Let us assume we have a dataset with one catigorical variable, which is represented in R as a factor. I am performing crossvalidation to assess models, for which I need to perform stratified sampling of the data based on the target class.
In some of the folds for that factor, one or more levels do not occur, because those levels are rare, and therefore the prediction fails a lot of time when the out-of-bag data set is produced in the prediction phase, the models complain that new levels are generated.

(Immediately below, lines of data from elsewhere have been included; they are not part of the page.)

-- ==== Sys2Proof/Certificates/Slice0/Obligations.lean ====
section
/-! DEFINITION. The statements for the provers, each a property of the manual that the model is to have. -/

open Sys2Proof Sys2Proof.Machine

/-- The block's step: the command at the front of the queue runs on the state with the queue's rest. That an empty
queue leaves the state as it is, is the model's choice (log 20). -/
def Obligations.StepRunsFrontCommand : Prop :=
  (∀ (c : Instr) (rest : List Instr) (s : State), step { s with pending := c :: rest } = exec c { s with pending := rest }) ∧
  ∀ s : State, s.pending = [] → step s = .next s

/-- No rule of the manual stops the part, so every command completes in every state. That a command whose condition
does not hold leaves the state as it is, is the model's choice (log 1). -/
def Obligations.EveryCommandCompletes : Prop :=
  ∀ (c : Instr) (s : State), ∃ t, exec c s = .next t ∧ t.pending = s.pending

/-- R119 has the backup domain run on without the main supply. That every other step then finds nothing to act on is
the model's choice (log 1, log 24). -/
def Obligations.NothingRunsWithoutSupply : Prop :=
  ∀ (c : Instr) (s : State), s.powered = false →
    (match c with
     | .powerOnReset => False
     | .oscillatorStop => False
     | .calendarAdvance => False
     | .msenseChange _ _ => False
     | .inhibitChange _ _ => False
     | .skeyChange _ _ => False
     | _ => True) →
    exec c s = .next s

/-- An invariant that every step keeps (R153): the record memory keeps its canonical form: offsets strictly rising, no
byte listed that an unlisted offset reads as (FFh, the model's choice, log 8). -/
def Obligations.MemoryStaysCanonical : Prop :=
  ∀ s t : State, Memory.wf s.mem.nvm → step s = .next t → Memory.wf t.mem.nvm

/-- An invariant that every step keeps (R1, R68, R167): the group table has 24 entries, the luminaire table 128 and
the event table 26. -/
def Obligations.TablesStayWhole : Prop :=
  ∀ s t : State, s.TablesWhole → step s = .next t → t.TablesWhole

/-- An invariant that every step keeps (R50, R126): the peer view holds at most 48 entries, no two with the same key,
none of the station's own address, and none in LOADING (R126). -/
def Obligations.ViewLawIsKept : Prop :=
  ∀ s t : State, s.ViewLaw → step s = .next t → t.ViewLaw

/-- An invariant that every step keeps (R141, R147): the transmit queue holds at most 12 frames, waiting and current
together, and holds 12 whenever the protocol backlog is not empty. -/
def Obligations.QueueLawIsKept : Prop :=
  ∀ s t : State, s.QueueLaw → step s = .next t → t.QueueLaw

/-- An invariant that every step keeps (R125): the isolation reason is not none exactly while the mode is ISOLATED. -/
def Obligations.ReasonLawIsKept : Prop :=
  ∀ s t : State, s.ReasonLaw → step s = .next t → t.ReasonLaw

/-- An invariant that every step keeps (R26): a group has a claim record exactly while it is in the own reduced set,
and the record's phase equals its state. -/
def Obligations.ClaimLawIsKept : Prop :=
  ∀ s t : State, s.ClaimLaw → step s = .next t → t.ClaimLaw

/-- An invariant that every step keeps (R84, R114): no group is PROPOSED or TESTING unless the validated mains state
is ON. -/
def Obligations.MainsLawIsKept : Prop :=
  ∀ s t : State, s.MainsLaw → step s = .next t → t.MainsLaw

Previously I have by force assigned empty levels in the resulting models and tried to make sure that the factors and the corresponding automatically assigned numeric values match-up.
Please keep in mind the perspective from which I want to perform the experiments which is as follows.
Condition: I am interested on comparative classifier performance evaluation using benchmark datasets, and not to create a model to use it in actual prediction of data.
Question1: How this can be handled.
I am aware that we should possibly bin these kind of rare labels together, or group very rare labels as "others" based on the domain knowledge of the data or from the analysis. Shall this be done to benchmark datasets? The datasets in question are multi-label datasets used in the context of Label Powerset method . Although, I have observed this identical problem when cross-validating some other multi-class real life datasets to, but those could be binned and manipulated.
Question2: When doing a classifier evaluation, shall I modify these standard benchmark datasets and somehow get rid of the rare labels, so that they do not interfere as mentioned above? Although, if using the same modified dataset when comparing a series of classifier types should be okay and comparable, I would like to know what other opinions others have on this.
In literature, either
- just trained using a train set and produced a result on the test set
- used test set as validation set, and no test set. Then reported both train/test scores.
- manually created folds, and used that single fold division to train a classifier multiple times and take the mean stats.
Question3: From the perspective of comparative classifier performance, how can I use the separated train and test sets (which does not have the problems with factor levels) to estimate regularized performance? For example, although does not make sense from the point of view of testing on new data, but, will using the test data as the validation dataset do any good?